1. Start with characters in a certain situation.
Your characters can be going about their lives in a perfectly normal manner, when some inexplicable event happens to turn their lives upside down. What is this event? Why can it not be readily explained?
You can introduce locked rooms, locked boxes, locked cupboards; strange letters or maps; disappearances of one or both parents linked with the appearance of strange guardians or disliked relatives; sinister neighbours; strange lights and noises at night; uncharacteristic behaviour in a sibling or friend; strange behaviour by pets; friends who suddenly turn against the main character for no apparent reason; something is stolen… start jotting down lists of ‘mysterious’ events and you’ll end up scribbling for pages as your imagination takes over.
2. What are the characters prompted to do about this event? Why is it important that they do something about it?
Build the elements of mystery as the story progresses. Let’s say, for example, that Character comes home one day and finds that Mum has had to go away unexpectedly. Character is not too concerned about this — Mum has a job that takes her away at short notice occasionally and she always arranges for Aunt Joan to come in. But this time, Aunt Joan doesn’t come. Instead, strange Uncle Bret is there. He is evasive about why he’s there instead of Aunt Joan. He’s evasive about the whereabouts of Character’s mother. And when Character sneaks out to phone Aunt Joan, there’s a recorded voice saying that the number’s been disconnected.
When you introduce elements of mystery, don’t pile them all in at once. It’s more convincing to let things build up. Let the main character become more and more suspicious. Structure your story so that nothing seems to add up. Then, when Character finally confronts Uncle Bret and demands to be told where his mother is or he’s going to the police, have Uncle Bret hint at danger to his mother if word gets out… and you’re away. Before you know it, you’ll have your young reader staying up until all hours of the night to find out (a) what’s going to happen to Character, and (b) where on earth Character’s Mum has got to.
3. In the above plot outline, you can see that solving the mystery is of the utmost importance to the young protagonist.
What could be more threatening than to have a beloved parent disappear, and a sinister, scarcely-known relative to be put in charge? Whatever your story line, the main character must desperately want to solve the mystery.
4. Start thinking of possible endings.
You don’t always have to know the ending when you start plotting. It’s often better if you don’t. If you can surprise yourself, you’ve got a good chance of surprising the reader. Let’s look at the above scenario again.

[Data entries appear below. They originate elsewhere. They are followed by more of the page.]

theorem Column.leftBy_concat (k : Column) (hs : List Handover) (h : Handover) (e : Nat) :
    (k.leftBy hs e).leftBy [h] e = k.leftBy (hs ++ [h]) e := by
  simp only [Column.leftBy, List.filter_filter, losesEntry_concat, ← Bool.or_assoc]
  congr 1
  · refine List.filter_congr fun q _ => ?_
    rw [staysOn_concat, Bool.and_comm]
    simp [staysOn]
  · simp [losesEntry]

namespace State

/-! ### One record taken out -/

section
variable {s : State} {c : Nat} {h : Handover}

theorem takeOut_here {i : Nat} (at_ : h.custody = .column c i) : takeOut c s h = s := by
  simp [takeOut, at_]

theorem takeOut_column {d i : Nat} (at_ : h.custody = .column d i) (ne : d ≠ c) :
    takeOut c s h =
      ((s.modCol d fun k =>
        { k with stack := k.stack.filter fun e => e != .tracked h.number }).placeEntries
          d).addDiscrepancy d := by
  simp [takeOut, at_, ne]

theorem takeOut_robot {a : Nat} (at_ : h.custody = .robot a) :
    takeOut c s h = s.setSlot a .empty false := by
  simp [takeOut, at_]

theorem takeOut_unlocated (at_ : h.custody = .unlocated) : takeOut c s h = s := by
  simp [takeOut, at_]

theorem takeOut_rest (s : State) (c : Nat) (h : Handover) :
    { takeOut c s h with columns := s.columns, handovers := s.handovers, roster := s.roster } = s := by
  unfold takeOut
  cases h.custody with
  | column d i => dsimp only; split <;> rfl
  | robot a =>
    dsimp only
    rw [setSlot_rest]
  | unlocated => rfl

theorem takeOut_length : (takeOut c s h).columns.length = s.columns.length := by
  unfold takeOut
  cases h.custody with
  | column d i =>
    dsimp only
    split
    · rfl
    · exact (updateAt_length _ _ _).trans (updateAt_length _ _ _)
  | robot a => rw [setSlot_columns]
  | unlocated => rfl

/-- A column the record does not leave stays as it is (07, R145). -/
theorem takeOut_col_stays {e : Nat} (stays : e = c ∨ h.standsOn e = false) :
    (takeOut c s h).col e = s.col e := by
  cases at_ : h.custody with
  | column d i =>
    by_cases here : d = c
    · subst here
      rw [takeOut_here at_]
    · have ne : e ≠ d := by
        rintro rfl
        simp [here, Handover.standsOn, at_] at stays
      rw [takeOut_column at_ here]
      exact (col_modCol_ne _ ne _).trans (s.col_modCol_ne ne _)
  | robot a => rw [takeOut_robot at_, col, setSlot_columns, col]
  | unlocated => rw [takeOut_unlocated at_]

/-- Another column the record stands on loses the entry and gains DISCREPANCY (07, R145). -/
theorem takeOut_col_left {d i : Nat} (at_ : h.custody = .column d i) (ne : d ≠ c)
    (lt : d < s.columns.length) : (takeOut c s h).col d = (s.col d).leftBy [h] d := by
  have first := s.col_modCol_same lt fun k =>
    { k with stack := k.stack.filter fun e => e != .tracked h.number }
  rw [takeOut_column at_ ne]
  refine (col_modCol_same _ (by simpa [placeEntries] using lt) _).trans ?_
  rw [show ((s.modCol d _).placeEntries d).col d = (s.modCol d _).col d from rfl, first]
  have stands : h.standsOn d = true := Handover.standsOn_iff.mpr ⟨i, at_⟩
  simp only [Column.leftBy, losesEntry, List.any_cons, List.any_nil, stands, Bool.or_true,
    Bool.or_false]
  congr 1
  exact List.filter_congr fun q _ => by simp [staysOn, stands, bne]

theorem takeOut_col_ne {e : Nat} (ne : e ≠ c) (lt : e < s.columns.length) :
    (takeOut c s h).col e = (s.col e).leftBy [h] e := by
  by_cases stands : h.standsOn e = true
  · obtain ⟨i, at_⟩ := Handover.standsOn_iff.mp stands
    exact takeOut_col_left at_ ne lt
  · have away : h.standsOn e = false := by simpa using stands
    rw [takeOut_col_stays (.inr away), Column.leftBy_of_stays (by simp [losesEntry, away])]

theorem takeOut_defn (e : Nat) : (takeOut c s h).defn e = s.defn e := by
  by_cases stays : e = c ∨ h.standsOn e = false
  · exact congrArg Column.defn (takeOut_col_stays stays)
  · rw [not_or, Bool.not_eq_false] at stays
    obtain ⟨ne, stands⟩ := stays
    by_cases lt : e < s.columns.length
    · exact (congrArg Column.defn (takeOut_col_ne ne lt) :)
    · have blank := (takeOut c s h).col_of_length_le (c := e) (by
        rw [takeOut_length]; exact Nat.not_lt.mp lt)
      exact congrArg Column.defn (blank.trans (s.col_of_length_le (Nat.not_lt.mp lt)).symm)

theorem takeOut_zones : (takeOut c s h).zones = s.zones :=
  (congrArg State.zones (s.takeOut_rest c h) :)

theorem takeOut_suspends {e : Nat} (stays : e = c ∨ h.standsOn e = false) :
    (takeOut c s h).suspends e = s.suspends e :=
  suspends_congr takeOut_zones (takeOut_defn e) (congrArg Column.causes (takeOut_col_stays stays))

end

end State

/-! ### The records -/

/-- The deadline of a record once records of a list left their columns: it is judged again on a column
that lost an entry (07, R138, R145). -/
def Handover.deadlineLeft (k : Handover) (c : Nat) (hs : List Handover) (sus : Nat → Bool) :
    Option Deadline :=
  match k.column with
  | some d =>
    if d ≠ c ∧ losesEntry hs d = true then k.deadline.map (Deadline.judge (sus d)) else k.deadline
  | none => k.deadline

theorem Deadline.judge_again (a b : Bool) (d : Deadline) : (d.judge a).judge b = d.judge b := by
  cases k : d.cond <;> cases a <;> simp [Deadline.judge, k]

/-- A column that a record does not leave judges none (07, R145). -/
theorem Handover.deadlineLeft_stays {k : Handover} {c : Nat} {h : Handover} {sus : Nat → Bool}
    (stays : ∀ d i, h.custody = .column d i → d = c) : k.deadlineLeft c [h] sus = k.deadline := by
  unfold deadlineLeft
  cases k.column with
  | none => rfl
  | some d =>
    refine if_neg ?_
    rintro ⟨ne, loses⟩
    have stands : h.standsOn d = true := by simpa [losesEntry] using loses
    obtain ⟨i, at_⟩ := standsOn_iff.mp stands
    exact ne (stays d i at_)

/-- The custody a record has once the entries of a column are placed (02, R29). -/
def placedCustody (n : Nat) (q : Custody) (d : Nat) (l : List Entry) : Custody :=
  match indexFrom (fun e => e == Entry.tracked n) l 0 with
  | some i => .column d i
  | none => q

theorem placedCustody_absent {n d : Nat} {q : Custody} {l : List Entry} (h : .tracked n ∉ l) :
    placedCustody n q d l = q := by
  have none : indexFrom (fun e => e == Entry.tracked n) l 0 = none := by
    rw [indexFrom_eq_none]
    rintro e he
    refine beq_eq_false_iff_ne.mpr ?_
    rintro rfl
    exact h he
  rw [placedCustody, none]

/-- The place of an entry that stands once in a stack. -/
theorem placedCustody_at {n d i : Nat} {q : Custody} {l : List Entry} (nodup : l.Nodup)
    (h : l[i]? = some (.tracked n)) : placedCustody n q d l = .column d i := by
  have here : indexFrom (fun e => e == Entry.tracked n) l 0 = some i := by
    rw [indexFrom_eq_some]
    refine ⟨i, _, (Nat.zero_add i).symm, h, beq_self_eq_true _, fun m lt b hb => ?_⟩
    refine beq_eq_false_iff_ne.mpr ?_
    rintro rfl
    have size : m < l.length := (List.getElem?_eq_some_iff.mp hb).1
    exact absurd ((List.getElem?_inj size nodup).mp (hb.trans h.symm)) (Nat.ne_of_lt lt)
  rw [placedCustody, here]

namespace State

section
variable {s : State} {c : Nat} {h k : Handover} {n : Nat}

theorem placeEntries_handover (known : s.handover n = some k) (d : Nat) :
    (s.placeEntries d).handover n =
      some { k with custody := placedCustody n k.custody d (s.col d).stack } := by
  rw [placeEntries_eq, handover_modHandovers]
  · rw [known, ← s.number_of_handover known]
    simp only [Option.map_some, if_true, placedCustody]
    cases indexFrom (fun e => e == Entry.tracked k.number) (s.col d).stack 0 <;> rfl
  · intro h
    split <;> rfl

/-- A record when another column loses an entry: its place there and its deadline (07, R145). -/
theorem takeOut_handover_column {d i : Nat} (known : s.handover n = some k)
    (at_ : h.custody = .column d i) (ne : d ≠ c) :
    (takeOut c s h).handover n = some
      { k with
        custody := placedCustody n k.custody d ((takeOut c s h).col d).stack
        deadline := k.deadlineLeft c [h] (takeOut c s h).suspends } := by
  have stack : ((takeOut c s h).col d).stack = ((s.modCol d fun q =>
      { q with stack := q.stack.filter fun e => e != .tracked h.number }).col d).stack := by
    rw [takeOut_column at_ ne]
    exact col_modCol_proj _ Column.stack d d _ fun _ => rfl
  have placed := placeEntries_handover (s := s.modCol d fun q =>
    { q with stack := q.stack.filter fun e => e != .tracked h.number }) (n := n) (k := k) known d
  have stands : losesEntry [h] d = true := by
    simp [losesEntry, Handover.standsOn_iff.mpr ⟨i, at_⟩]
  rw [← stack] at placed
  have judged := judgeColumn_handover (s := ((s.modCol d fun q =>
    { q with stack := q.stack.filter fun e => e != .tracked h.number }).placeEntries d).modCol d
      fun q => { q with causes := { q.causes with discrepancy := true } }) (c := d) placed
  rw [← addDiscrepancy, ← takeOut_column at_ ne] at judged
  refine judged.trans (congrArg some ?_)
  by_cases column : k.column = some d
  · have sus := congrArg (fun v : State => v.suspends d) (takeOut_column (s := s) at_ ne)
    simp only [Handover.deadlineLeft, column, if_true, stands, ne, ne_eq,
      not_false_eq_true, and_self, sus]
    rfl
  · have stays : k.deadlineLeft c [h] (takeOut c s h).suspends = k.deadline := by
      unfold Handover.deadlineLeft
      cases at' : k.column with
      | none => rfl
      | some e =>
        have other : e ≠ d := fun same => column (at'.trans (congrArg some same))
        have kept : losesEntry [h] e = false := by
          simp [losesEntry, Handover.standsOn, at_, Ne.symm other]
        simp [kept]
    rw [if_neg column, stays]

/-- A record when no column loses an entry. -/
theorem takeOut_handover_stays (stays : ∀ d i, h.custody = .column d i → d = c) :
    (takeOut c s h).handover n = s.handover n := by
  cases at_ : h.custody with
  | column d i =>
    obtain rfl := stays d i at_
    rw [takeOut_here at_]
  | robot a => rw [takeOut_robot at_, handover, setSlot_handovers, handover]
  | unlocated => rw [takeOut_unlocated at_]

end

end State

end Sys2Proof.Machine
end

section
/-! PROOFS. All listed records taken out of their places, one after another (07, R145). -/

namespace Sys2Proof.Machine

We have two possible paths to follow for Uncle Bret — he can be a Bad Guy, who is collaborating with someone else in the disappearance of Character’s Mum, or he can be a Good Guy, who is there to try to find out where his sister has gone without alarming her children. Perhaps he is afraid if they know too much, they’ll be in danger too.
If Uncle Bret is a Bad Guy, why is he in the house? Is there something he needs to find? Does he think Character might know where it is? And what has he done with Character’s Mum? When you’re plotting the ending, don’t always think of the obvious. Experiment with several different endings, and see which one would give the reader the most pleasure because of the twists and turns of the puzzle.
5. Make your hero or heroine proactive.
He/she has to try desperately to solve the mystery him/herself (perhaps with the help of friends) even though he/she doesn’t know much to start with. Have the main character overcoming obstacles and danger through his/her own intelligence and bravery. He/she should be interesting. He/she should be likeable. He/she should also make mistakes now and again — perhaps mistakes that almost end (or DO end) in disaster.
6. Keep the action moving.
You should have genuine clues mixed in with red herrings. ‘Bury’ the genuine clues in other action — action that seems more important than the clue at the time — so the reader glosses over it. (Well, you hope he/she’ll gloss over it, anyway!) You don’t have to slot these clues in place in the first draft. Often, when you’re writing the story, you’ll think of a different plot twist and you’ll realise you need to insert a clue back near the beginning of the story. Fine. Go back and do it. There are plenty of mystery writers who start from the end and work backwards. They find it easier to plot that way. (For example: Decide where Character’s Mum is; why she’s there; who put her there (or told her she had no choice but to go there) and work backwards from there, putting all the clues in place where you’ll need them.)
7. Send the main character off in the wrong direction once or twice, or have him interpret a clue the wrong way, or even fall victim to one of the red herrings.
There may be smaller mysteries along the way — solve these before the end. The main scene should involve solving the main mystery. Build suspense by feeding the reader (and, perhaps, the main character) a little bit of information at a time. Have someone refuse to divulge essential information.
8. Play fair with the reader.
This means not planting clues that lead nowhere, or making a big deal about a letter or a phone call that is ultimately explained away by someone collecting for a charity or some such thing. Readers will feel justifiably annoyed. By the end of the story, everything should be explained.
9. Give your mystery an exciting title — one that hints at secrets and mystery and adventure.
The kind of title that makes children reach for your book before any other. Some made-up examples: The Day My Friend Went Missing; The Wildcat Mystery; Secrets At Dark Bay House.